Pharmaceutical compositions which can be used orally, include push-fit capsules made of gelatin as well as soft, sealed capsules made of gelatin and a plasticizer, such as glycerol or sorbitol. The push-fit capsules may contain the active ingredients in admixture with filler such as lactose, binders such as starches, lubricants such as talc or magnesium stearate and, optionally, stabilizers. In soft capsules, the active ingredients may be dissolved or suspended in suitable liquids, such as fatty oils, liquid paraffin, or liquid polyethylene glycols. In addition, stabilizers may be added.

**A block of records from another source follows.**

/-! ### Status codes (R14 and the chapters that add codes) -/

abbrev stOk : Nat := 0x0000
abbrev stTimeout : Nat := 0x0101
abbrev stFenceCycle : Nat := 0x0102
abbrev stBadPattern : Nat := 0x0103
abbrev stVersionRefused : Nat := 0x0104
abbrev stCapabilityMissing : Nat := 0x0105
abbrev stPatternFailed : Nat := 0x0106
abbrev stEnqueueRefused : Nat := 0x0107
abbrev stFenceFailed : Nat := 0x0108
abbrev stContextTornDown : Nat := 0x0109
abbrev stPartitionInvalid : Nat := 0x010A
abbrev stContextConflict : Nat := 0x010B
abbrev stImageInvalid : Nat := 0x010C
abbrev stUpdateConflict : Nat := 0x010D
abbrev stUpdateFailed : Nat := 0x010E
abbrev stPageFaultFatal : Nat := 0x0201
abbrev stPoisonConsumed : Nat := 0x0202
abbrev stSelvageMismatch : Nat := 0x0203
abbrev stResidueMismatch : Nat := 0x0204
abbrev stProtection : Nat := 0x0205
abbrev stTranslationRevoked : Nat := 0x0206
abbrev stPageBusy : Nat := 0x0207
abbrev stLockstepMismatch : Nat := 0x0208
abbrev stSemUnderflow : Nat := 0x0301
abbrev stTallySaturated : Nat := 0x0302
abbrev stBarrierMisuse : Nat := 0x0303
abbrev stCoreFenced : Nat := 0x0401
abbrev stLinkFenced : Nat := 0x0402
abbrev stPartLeftPool : Nat := 0x0403
abbrev stJoinRefused : Nat := 0x0404
abbrev stMiscabled : Nat := 0x0405
abbrev stCoreConflict : Nat := 0x0406
abbrev stVigilFailed : Nat := 0x0407
abbrev stHostLinkLost : Nat := 0x0408
abbrev stCompletionBlocked : Nat := 0x0501
abbrev stAlmanacWrap : Nat := 0x0502
abbrev stQueueAbandoned : Nat := 0x0503
abbrev stQueueConflict : Nat := 0x0504
abbrev stMailboxBusy : Nat := 0x0506
abbrev stPowerPaced : Nat := 0x0601
abbrev stThermalDerated : Nat := 0x0602
abbrev stRedirect : Nat := 0x0701
abbrev stEpochClosed : Nat := 0x0702
abbrev stUpdateCollision : Nat := 0x0703
abbrev stIndexOutOfRange : Nat := 0x0704
abbrev stOffsetsInvalid : Nat := 0x0705
abbrev stTableUnavailable : Nat := 0x0706
abbrev stTableConflict : Nat := 0x0707
abbrev stTableCapacity : Nat := 0x0708
abbrev stOwnerUnreachable : Nat := 0x0709
abbrev stSplitInvalid : Nat := 0x070A
abbrev stNotEpochLeader : Nat := 0x070B
abbrev stEpochMismatch : Nat := 0x070C
abbrev stMigrationConflict : Nat := 0x070D
abbrev stUpdateLost : Nat := 0x070E

/-! ### Accessors -/

/-- Core `c`. -/
def State.core (s : State) (c : Nat) : Core := kget {} s.cores c

/-- Change core `c`. -/
def State.updCore (s : State) (c : Nat) (f : Core → Core) : State := { s with cores := kmod {} s.cores c f }

/-- RAS state of core `c`. -/
def State.rasOf (s : State) (c : Nat) : CoreRas := kget {} s.coreRas c

/-- Change the RAS state of core `c`. -/
def State.updRas (s : State) (c : Nat) (f : CoreRas → CoreRas) : State := { s with coreRas := kmod {} s.coreRas c f }

/-- Function `f`. -/
def State.fn (s : State) (f : Nat) : Fn := kget {} s.fns f

/-- Change function `f`. -/
def State.updFn (s : State) (f : Nat) (g : Fn → Fn) : State := { s with fns := kmod {} s.fns f g }

/-- Queue `q`. -/
def State.queue (s : State) (q : Nat) : SQueue := kget {} s.queues q

/-- Change queue `q`. -/
def State.updQueue (s : State) (q : Nat) (f : SQueue → SQueue) : State := { s with queues := kmod {} s.queues q f }

/-- Context `x`. -/
def State.ctx (s : State) (x : Nat) : Ctx := kget {} s.ctxs x

/-- Change context `x`. -/
def State.updCtx (s : State) (x : Nat) (f : Ctx → Ctx) : State := { s with ctxs := kmod {} s.ctxs x f }

/-- Partition `p`. -/
def State.part (s : State) (p : Nat) : Partition := kget {} s.parts p

/-- Change partition `p`. -/
def State.updPart (s : State) (p : Nat) (f : Partition → Partition) : State := { s with parts := kmod {} s.parts p f }

/-- The Bobbin slice of cluster `k`. -/
def State.slice (s : State) (k : Nat) : Slice := kget {} s.slices k

/-- Change the slice of cluster `k`. -/
def State.updSlice (s : State) (k : Nat) (f : Slice → Slice) : State := { s with slices := kmod {} s.slices k f }

/-- The exchange unit of cluster `k`. -/
def State.exch (s : State) (k : Nat) : Exchange := kget {} s.exchanges k

/-- Change the exchange unit of cluster `k`. -/
def State.updExch (s : State) (k : Nat) (f : Exchange → Exchange) : State := { s with exchanges := kmod {} s.exchanges k f }

/-- Table `t`. -/
def State.table (s : State) (t : Nat) : Table := kget {} s.tables t

/-- Change table `t`. -/
def State.updTable (s : State) (t : Nat) (f : Table → Table) : State := { s with tables := kmod {} s.tables t f }

/-- Port `p`. -/
def State.port (s : State) (p : Nat) : Port := kget {} s.ports p

/-- Change port `p`. -/
def State.updPort (s : State) (p : Nat) (f : Port → Port) : State := { s with ports := kmod {} s.ports p f }

/-- Power state of cluster `k`. -/
def State.clusterPower (s : State) (k : Nat) : ClusterPower := kget {} s.power.clusters k

/-- Change the power state of cluster `k`. -/
def State.updClusterPower (s : State) (k : Nat) (f : ClusterPower → ClusterPower) : State :=
  { s with power := { s.power with clusters := kmod {} s.power.clusters k f } }

/-- The SEQ image that a core runs (R554): its own after a rollout reached it, else the part's. -/
def State.seqImage (s : State) (c : Nat) : Image :=
  kget {} s.service.images (4 + (kfind s.service.seqSlot c).getD (kget 0 s.service.running 2))

/-- RESULT_CLASS of a core (R555). -/
def State.resultClass (s : State) (c : Nat) : Nat := (s.seqImage c).resultClass

/-- Slot of the FAB image that a port runs, and the image (R556). -/
def State.fabSlotOf (s : State) (q : Nat) : Nat := (kfind s.service.fabSlot q).getD (kget 0 s.service.running 3)
def State.fabImage (s : State) (q : Nat) : Image := kget {} s.service.images (6 + s.fabSlotOf q)

/-- Rounding of commands dispatched now is ties away: reduced service (R58, R544). -/
def State.reduced (s : State) : Bool := s.service.state = 1 || (s.service.state = 3 && s.service.resume = 1)

/-- The part is in full service, a CP restart apart (R544). -/
def State.fullService (s : State) : Bool := s.service.state = 2 || (s.service.state = 3 && s.service.resume = 2)

/-- Key of a command in `cmds`. -/
def cmdKey (q seq : Nat) : Nat := q * 2 ^ 48 + seq

/-- The command with a key, if the part still holds it. -/
def State.cmd? (s : State) (key : Nat) : Option Cmd := kfind s.cmds key

/-- Change the command with a key, if the part holds it. -/
def State.updCmd (s : State) (key : Nat) (f : Cmd → Cmd) : State :=
  match kfind s.cmds key with
  | none => s
  | some c => { s with cmds := kput s.cmds key (f c) }

/-- Cluster of a core (R3, R4). -/
def clusterOf (c : Nat) : Nat := c / 8

/-- The cores of a cluster. -/
def coresOf (k : Nat) : List Nat := (List.range 8).map (fun i => 8 * k + i)

/-- Reference ticks in a microsecond (R36). -/
def ticksPerUs : Nat := 100

/-- Whether `us` microseconds have passed since tick `t`. -/
def State.since (s : State) (t us : Nat) : Bool := t + us * ticksPerUs ≤ s.refCount

/-- A 48-bit counter register of a unit advanced by `n` (R144). -/
def bump (m : KMap Nat) (off n : Nat) : KMap Nat := kput m off (wrapAdd 48 (kget 0 m off) n)

/-- Draw the next free-value number (log entry 6). -/
def State.draw (s : State) : State × Nat := ({ s with freeCtr := s.freeCtr + 1 }, s.freeCtr)

/-! ### Error events (R485 to R489, R495) -/

/-- An event on its way to a CPER record, stamped with the time (R37). -/
def State.raise (s : State) (e : RasEvent) : State :=
  { s with ras := { s.ras with events := s.ras.events ++ [{ e with time := s.refCount }] } }

/-- A RAS counter of R495, by offset in the RAS block. -/
def State.rasCount (s : State) (off n : Nat) : State :=
  { s with ras := { s.ras with counters := bump s.ras.counters off n } }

All formulations for oral administration should be in dosages suitable for the chosen route of administration.

For buccal administration, the compositions may take the form of tablets or lozenges formulated in conventional manner.

For administration by nasal inhalation, the active ingredients for use according to some embodiments of the invention are conveniently delivered in the form of an aerosol spray presentation from a pressurized pack or a nebulizer with the use of a suitable propellant, e.g., dichlorodifluoromethane, trichlorofluoromethane, dichloro-tetrafluoroethane or carbon dioxide. In the case of a pressurized aerosol, the dosage unit may be determined by providing a valve to deliver a metered amount. Capsules and cartridges of, e.g., gelatin for use in a dispenser may be formulated containing a powder mix of the compound and a suitable powder base such as lactose or starch.

The pharmaceutical composition described herein may be formulated for parenteral administration, e.g., by bolus injection or continuous infusion. Formulations for injection may be presented in unit dosage form, e.g., in ampoules or in multidose containers with optionally, an added preservative. The compositions may be suspensions, solutions or emulsions in oily or aqueous vehicles, and may contain formulatory agents such as suspending, stabilizing and/or dispersing agents.

Pharmaceutical compositions for parenteral administration include aqueous solutions of the active preparation in water-soluble form. Additionally, suspensions of the active ingredients may be prepared as appropriate oily or water based injection suspensions. Suitable lipophilic solvents or vehicles include fatty oils such as sesame oil, or synthetic fatty acids esters such as ethyl oleate, triglycerides or liposomes. Aqueous injection suspensions may contain substances, which increase the viscosity of the suspension, such as sodium carboxymethyl cellulose, sorbitol or dextran. Optionally, the suspension may also contain suitable stabilizers or agents which increase the solubility of the active ingredients to allow for the preparation of highly concentrated solutions.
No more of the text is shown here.